GIVEN ENTRIES START

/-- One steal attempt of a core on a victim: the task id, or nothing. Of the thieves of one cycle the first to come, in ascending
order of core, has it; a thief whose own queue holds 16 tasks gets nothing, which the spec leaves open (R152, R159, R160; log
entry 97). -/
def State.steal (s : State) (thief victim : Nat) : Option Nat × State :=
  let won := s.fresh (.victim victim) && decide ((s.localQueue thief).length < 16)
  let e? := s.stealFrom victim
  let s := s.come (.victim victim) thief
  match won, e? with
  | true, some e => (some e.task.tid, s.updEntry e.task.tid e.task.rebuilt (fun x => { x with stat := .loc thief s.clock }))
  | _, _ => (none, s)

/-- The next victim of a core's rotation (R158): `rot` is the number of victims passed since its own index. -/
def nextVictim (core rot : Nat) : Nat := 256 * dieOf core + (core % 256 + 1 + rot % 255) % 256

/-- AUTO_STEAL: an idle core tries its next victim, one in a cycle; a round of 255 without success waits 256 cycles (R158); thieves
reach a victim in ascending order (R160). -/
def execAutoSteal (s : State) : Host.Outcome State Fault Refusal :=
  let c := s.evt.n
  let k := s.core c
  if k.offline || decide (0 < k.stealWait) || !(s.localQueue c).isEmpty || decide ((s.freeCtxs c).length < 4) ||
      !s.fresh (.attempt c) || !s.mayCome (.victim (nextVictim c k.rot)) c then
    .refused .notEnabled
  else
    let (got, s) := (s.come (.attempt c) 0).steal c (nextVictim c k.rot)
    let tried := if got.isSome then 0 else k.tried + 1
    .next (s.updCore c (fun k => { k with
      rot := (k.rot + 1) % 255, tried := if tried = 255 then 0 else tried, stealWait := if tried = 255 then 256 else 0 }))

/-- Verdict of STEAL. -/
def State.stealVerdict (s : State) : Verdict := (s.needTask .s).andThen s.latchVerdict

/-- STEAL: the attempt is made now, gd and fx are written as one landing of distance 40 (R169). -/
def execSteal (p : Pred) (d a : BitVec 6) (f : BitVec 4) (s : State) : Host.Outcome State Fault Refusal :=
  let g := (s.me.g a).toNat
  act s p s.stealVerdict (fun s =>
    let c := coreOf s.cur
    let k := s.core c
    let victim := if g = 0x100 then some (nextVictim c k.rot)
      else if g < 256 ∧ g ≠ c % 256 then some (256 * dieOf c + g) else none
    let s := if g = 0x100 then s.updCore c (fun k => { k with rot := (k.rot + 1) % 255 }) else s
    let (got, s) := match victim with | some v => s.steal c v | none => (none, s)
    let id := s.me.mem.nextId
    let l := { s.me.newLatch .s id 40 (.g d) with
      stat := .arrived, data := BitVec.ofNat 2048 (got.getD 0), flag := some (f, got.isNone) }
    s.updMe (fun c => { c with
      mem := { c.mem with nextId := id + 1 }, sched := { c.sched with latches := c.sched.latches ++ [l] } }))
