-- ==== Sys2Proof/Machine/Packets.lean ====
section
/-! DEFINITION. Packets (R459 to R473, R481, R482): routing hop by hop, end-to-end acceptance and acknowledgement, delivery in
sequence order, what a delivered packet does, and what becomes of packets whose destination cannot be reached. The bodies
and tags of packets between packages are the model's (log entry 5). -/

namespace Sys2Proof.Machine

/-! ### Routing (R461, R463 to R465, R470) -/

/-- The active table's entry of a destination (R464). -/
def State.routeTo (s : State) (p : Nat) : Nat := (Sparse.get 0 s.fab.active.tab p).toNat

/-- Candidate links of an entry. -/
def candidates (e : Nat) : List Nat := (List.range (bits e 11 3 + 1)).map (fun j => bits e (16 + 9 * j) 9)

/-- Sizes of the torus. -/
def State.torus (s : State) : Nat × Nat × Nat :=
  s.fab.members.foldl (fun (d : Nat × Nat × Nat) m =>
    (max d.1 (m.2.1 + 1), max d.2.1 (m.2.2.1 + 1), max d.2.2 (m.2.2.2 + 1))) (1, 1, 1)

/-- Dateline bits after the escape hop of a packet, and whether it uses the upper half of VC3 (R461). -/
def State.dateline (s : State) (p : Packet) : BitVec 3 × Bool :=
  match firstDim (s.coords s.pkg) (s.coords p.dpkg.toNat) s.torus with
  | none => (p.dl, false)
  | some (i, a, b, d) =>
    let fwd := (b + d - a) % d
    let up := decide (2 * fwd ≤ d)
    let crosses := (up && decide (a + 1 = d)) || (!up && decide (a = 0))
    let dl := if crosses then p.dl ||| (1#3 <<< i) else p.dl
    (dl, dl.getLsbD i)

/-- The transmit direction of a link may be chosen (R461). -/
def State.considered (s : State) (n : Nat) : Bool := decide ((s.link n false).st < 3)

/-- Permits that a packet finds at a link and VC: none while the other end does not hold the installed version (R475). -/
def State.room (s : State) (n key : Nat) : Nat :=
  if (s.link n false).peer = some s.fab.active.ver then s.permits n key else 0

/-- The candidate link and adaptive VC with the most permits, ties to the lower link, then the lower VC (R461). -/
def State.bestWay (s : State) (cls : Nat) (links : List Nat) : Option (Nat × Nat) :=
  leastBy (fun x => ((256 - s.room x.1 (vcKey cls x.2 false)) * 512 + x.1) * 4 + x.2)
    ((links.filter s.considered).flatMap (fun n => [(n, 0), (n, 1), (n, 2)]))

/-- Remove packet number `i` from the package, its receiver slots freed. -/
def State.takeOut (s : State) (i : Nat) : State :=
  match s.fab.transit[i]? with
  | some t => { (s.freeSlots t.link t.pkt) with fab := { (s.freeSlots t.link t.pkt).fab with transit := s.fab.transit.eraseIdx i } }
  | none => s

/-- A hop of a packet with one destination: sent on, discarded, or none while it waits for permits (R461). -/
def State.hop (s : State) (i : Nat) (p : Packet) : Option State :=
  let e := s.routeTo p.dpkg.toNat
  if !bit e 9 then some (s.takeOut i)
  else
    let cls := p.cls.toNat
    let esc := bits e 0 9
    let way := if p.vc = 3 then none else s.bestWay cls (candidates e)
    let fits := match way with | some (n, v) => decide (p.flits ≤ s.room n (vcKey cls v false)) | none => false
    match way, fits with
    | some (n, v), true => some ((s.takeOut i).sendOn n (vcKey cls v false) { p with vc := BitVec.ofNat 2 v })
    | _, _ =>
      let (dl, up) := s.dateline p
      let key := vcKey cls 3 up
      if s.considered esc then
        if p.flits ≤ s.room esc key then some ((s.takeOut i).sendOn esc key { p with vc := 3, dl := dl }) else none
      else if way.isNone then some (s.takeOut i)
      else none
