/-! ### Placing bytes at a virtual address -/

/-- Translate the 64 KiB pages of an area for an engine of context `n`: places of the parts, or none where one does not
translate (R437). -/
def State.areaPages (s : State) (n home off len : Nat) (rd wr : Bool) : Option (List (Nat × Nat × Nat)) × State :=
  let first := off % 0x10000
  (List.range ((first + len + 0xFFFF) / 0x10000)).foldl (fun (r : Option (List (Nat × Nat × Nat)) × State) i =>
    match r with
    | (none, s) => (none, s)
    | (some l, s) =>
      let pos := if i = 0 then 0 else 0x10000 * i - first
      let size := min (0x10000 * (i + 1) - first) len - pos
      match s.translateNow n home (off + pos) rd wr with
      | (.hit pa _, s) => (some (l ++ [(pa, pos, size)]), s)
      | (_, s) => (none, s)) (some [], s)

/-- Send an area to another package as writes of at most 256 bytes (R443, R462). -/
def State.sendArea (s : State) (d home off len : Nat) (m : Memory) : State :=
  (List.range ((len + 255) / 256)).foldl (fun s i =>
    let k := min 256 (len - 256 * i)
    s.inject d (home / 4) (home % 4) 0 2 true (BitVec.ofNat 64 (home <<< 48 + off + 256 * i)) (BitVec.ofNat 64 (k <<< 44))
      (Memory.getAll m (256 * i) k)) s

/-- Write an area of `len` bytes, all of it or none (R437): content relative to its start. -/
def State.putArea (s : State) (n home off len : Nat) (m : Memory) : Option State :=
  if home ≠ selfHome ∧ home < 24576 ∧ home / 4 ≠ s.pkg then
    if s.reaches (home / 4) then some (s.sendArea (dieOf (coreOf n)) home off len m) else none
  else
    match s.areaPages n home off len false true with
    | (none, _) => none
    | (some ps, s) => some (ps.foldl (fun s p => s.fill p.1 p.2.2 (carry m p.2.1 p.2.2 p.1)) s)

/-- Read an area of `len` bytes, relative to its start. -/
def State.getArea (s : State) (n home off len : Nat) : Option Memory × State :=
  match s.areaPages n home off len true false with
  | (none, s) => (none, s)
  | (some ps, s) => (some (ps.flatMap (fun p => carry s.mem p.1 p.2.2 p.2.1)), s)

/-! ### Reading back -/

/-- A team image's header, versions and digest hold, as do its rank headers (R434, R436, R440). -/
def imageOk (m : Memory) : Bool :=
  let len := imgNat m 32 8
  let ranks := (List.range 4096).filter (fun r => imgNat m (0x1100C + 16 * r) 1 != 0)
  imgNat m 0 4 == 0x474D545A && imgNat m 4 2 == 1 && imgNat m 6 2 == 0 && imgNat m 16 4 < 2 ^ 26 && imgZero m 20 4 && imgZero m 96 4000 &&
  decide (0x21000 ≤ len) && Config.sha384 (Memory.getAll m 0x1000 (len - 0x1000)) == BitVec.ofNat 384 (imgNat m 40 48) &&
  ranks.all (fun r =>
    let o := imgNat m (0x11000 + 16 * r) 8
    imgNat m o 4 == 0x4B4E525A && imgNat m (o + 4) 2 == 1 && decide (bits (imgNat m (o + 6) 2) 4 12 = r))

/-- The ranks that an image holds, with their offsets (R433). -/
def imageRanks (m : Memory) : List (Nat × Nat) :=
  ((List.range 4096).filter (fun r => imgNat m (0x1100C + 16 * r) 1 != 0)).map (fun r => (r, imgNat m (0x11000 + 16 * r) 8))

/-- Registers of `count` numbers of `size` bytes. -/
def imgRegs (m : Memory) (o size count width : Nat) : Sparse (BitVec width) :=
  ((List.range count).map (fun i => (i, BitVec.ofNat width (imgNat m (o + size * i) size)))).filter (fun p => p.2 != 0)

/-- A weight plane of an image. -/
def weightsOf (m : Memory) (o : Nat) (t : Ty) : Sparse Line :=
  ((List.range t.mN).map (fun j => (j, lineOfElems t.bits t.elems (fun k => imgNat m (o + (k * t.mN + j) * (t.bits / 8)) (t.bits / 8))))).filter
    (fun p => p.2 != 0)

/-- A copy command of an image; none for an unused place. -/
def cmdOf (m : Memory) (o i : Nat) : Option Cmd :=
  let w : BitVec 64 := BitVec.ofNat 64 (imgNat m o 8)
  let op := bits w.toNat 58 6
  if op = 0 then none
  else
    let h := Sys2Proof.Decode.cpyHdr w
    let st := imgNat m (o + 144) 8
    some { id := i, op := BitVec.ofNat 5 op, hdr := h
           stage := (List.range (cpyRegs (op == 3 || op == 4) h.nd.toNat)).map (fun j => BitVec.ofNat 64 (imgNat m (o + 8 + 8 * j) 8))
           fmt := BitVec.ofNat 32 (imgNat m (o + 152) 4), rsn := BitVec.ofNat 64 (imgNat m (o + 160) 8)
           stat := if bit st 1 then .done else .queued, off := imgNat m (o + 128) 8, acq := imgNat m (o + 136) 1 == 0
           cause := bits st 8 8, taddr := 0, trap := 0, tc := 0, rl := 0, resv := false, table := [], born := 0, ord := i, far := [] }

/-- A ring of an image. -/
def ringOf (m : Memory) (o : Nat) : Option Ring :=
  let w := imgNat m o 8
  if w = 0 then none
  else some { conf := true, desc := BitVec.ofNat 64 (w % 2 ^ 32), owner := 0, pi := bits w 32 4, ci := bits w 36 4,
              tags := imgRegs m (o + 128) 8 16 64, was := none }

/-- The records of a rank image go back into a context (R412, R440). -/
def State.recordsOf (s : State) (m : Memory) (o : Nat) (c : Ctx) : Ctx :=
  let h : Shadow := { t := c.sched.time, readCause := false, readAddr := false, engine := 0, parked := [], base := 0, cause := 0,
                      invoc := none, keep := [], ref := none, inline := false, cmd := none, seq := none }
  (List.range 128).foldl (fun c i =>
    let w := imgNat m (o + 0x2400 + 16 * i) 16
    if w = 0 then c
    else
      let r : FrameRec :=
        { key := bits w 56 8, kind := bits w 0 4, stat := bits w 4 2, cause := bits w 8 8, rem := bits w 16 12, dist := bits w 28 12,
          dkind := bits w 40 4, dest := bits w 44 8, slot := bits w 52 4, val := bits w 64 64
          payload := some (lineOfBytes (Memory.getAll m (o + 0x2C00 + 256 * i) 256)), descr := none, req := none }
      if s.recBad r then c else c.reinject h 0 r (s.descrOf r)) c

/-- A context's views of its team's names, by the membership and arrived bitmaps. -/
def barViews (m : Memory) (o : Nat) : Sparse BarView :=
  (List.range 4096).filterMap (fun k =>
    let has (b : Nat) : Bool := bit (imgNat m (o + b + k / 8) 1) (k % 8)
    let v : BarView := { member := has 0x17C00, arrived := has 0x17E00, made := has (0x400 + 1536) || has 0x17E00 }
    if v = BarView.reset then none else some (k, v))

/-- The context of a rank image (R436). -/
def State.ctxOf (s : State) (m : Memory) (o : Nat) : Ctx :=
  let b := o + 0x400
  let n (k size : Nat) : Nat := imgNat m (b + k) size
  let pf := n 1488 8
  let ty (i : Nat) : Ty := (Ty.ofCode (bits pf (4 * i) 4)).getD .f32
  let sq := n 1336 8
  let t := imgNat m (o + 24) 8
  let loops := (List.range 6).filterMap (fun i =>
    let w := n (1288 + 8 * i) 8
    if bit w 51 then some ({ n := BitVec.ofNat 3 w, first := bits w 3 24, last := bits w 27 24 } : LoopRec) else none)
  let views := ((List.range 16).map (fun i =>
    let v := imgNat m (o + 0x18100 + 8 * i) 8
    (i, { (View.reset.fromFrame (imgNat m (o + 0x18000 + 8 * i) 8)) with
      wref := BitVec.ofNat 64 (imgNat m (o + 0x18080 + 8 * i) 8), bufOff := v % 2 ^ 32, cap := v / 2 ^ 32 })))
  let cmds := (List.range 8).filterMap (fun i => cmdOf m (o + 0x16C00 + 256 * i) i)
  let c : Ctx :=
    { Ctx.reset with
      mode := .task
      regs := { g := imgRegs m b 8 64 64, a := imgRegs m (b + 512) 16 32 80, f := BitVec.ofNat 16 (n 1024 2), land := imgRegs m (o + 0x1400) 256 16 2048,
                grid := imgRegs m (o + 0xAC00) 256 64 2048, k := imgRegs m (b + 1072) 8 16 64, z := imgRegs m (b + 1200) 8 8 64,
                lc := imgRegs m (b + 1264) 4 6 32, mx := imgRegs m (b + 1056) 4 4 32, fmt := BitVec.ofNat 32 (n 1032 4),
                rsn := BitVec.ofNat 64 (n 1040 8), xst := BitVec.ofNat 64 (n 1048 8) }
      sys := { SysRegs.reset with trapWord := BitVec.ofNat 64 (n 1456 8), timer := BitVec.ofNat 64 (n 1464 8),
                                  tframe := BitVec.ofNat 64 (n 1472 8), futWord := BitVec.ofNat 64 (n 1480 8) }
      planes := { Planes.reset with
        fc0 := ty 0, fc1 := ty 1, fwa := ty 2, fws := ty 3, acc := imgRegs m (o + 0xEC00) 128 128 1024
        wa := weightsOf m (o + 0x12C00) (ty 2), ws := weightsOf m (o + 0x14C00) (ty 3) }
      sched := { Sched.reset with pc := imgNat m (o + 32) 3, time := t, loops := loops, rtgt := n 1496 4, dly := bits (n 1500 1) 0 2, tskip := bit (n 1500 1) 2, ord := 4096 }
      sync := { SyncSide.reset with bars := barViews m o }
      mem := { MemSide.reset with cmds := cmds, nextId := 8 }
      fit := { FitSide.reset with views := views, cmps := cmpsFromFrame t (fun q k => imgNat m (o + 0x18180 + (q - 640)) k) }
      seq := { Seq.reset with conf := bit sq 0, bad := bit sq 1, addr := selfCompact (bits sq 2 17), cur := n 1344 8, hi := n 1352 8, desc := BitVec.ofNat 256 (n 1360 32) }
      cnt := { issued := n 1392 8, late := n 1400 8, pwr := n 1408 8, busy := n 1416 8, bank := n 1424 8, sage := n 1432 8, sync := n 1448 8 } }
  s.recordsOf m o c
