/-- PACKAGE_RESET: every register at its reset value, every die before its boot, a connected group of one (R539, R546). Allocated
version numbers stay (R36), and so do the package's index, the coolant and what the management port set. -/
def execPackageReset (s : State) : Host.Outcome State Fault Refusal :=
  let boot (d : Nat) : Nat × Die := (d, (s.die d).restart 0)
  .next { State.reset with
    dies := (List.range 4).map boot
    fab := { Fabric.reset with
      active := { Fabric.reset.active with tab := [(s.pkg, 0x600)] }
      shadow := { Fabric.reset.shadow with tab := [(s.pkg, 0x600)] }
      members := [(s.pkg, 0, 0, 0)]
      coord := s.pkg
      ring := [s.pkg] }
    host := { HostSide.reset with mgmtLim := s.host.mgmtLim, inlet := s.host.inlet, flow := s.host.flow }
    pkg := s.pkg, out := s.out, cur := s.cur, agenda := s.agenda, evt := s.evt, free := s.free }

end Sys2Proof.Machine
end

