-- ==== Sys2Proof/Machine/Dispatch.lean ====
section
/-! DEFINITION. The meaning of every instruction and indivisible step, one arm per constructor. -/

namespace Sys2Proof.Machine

GIVEN ENTRIES END

From the first line of the data above through the line containing "def State.steal (s", set each line down again exactly; include both ends and omit everything else.

[ANSWER AREA]:
/-- One steal attempt of a core on a victim: the task id, or nothing. Of the thieves of one cycle the first to come, in ascending
order of core, has it; a thief whose own queue holds 16 tasks gets nothing, which the spec leaves open (R152, R159, R160; log
entry 97). -/
def State.steal (s : State) (thief victim : Nat) : Option Nat × State :=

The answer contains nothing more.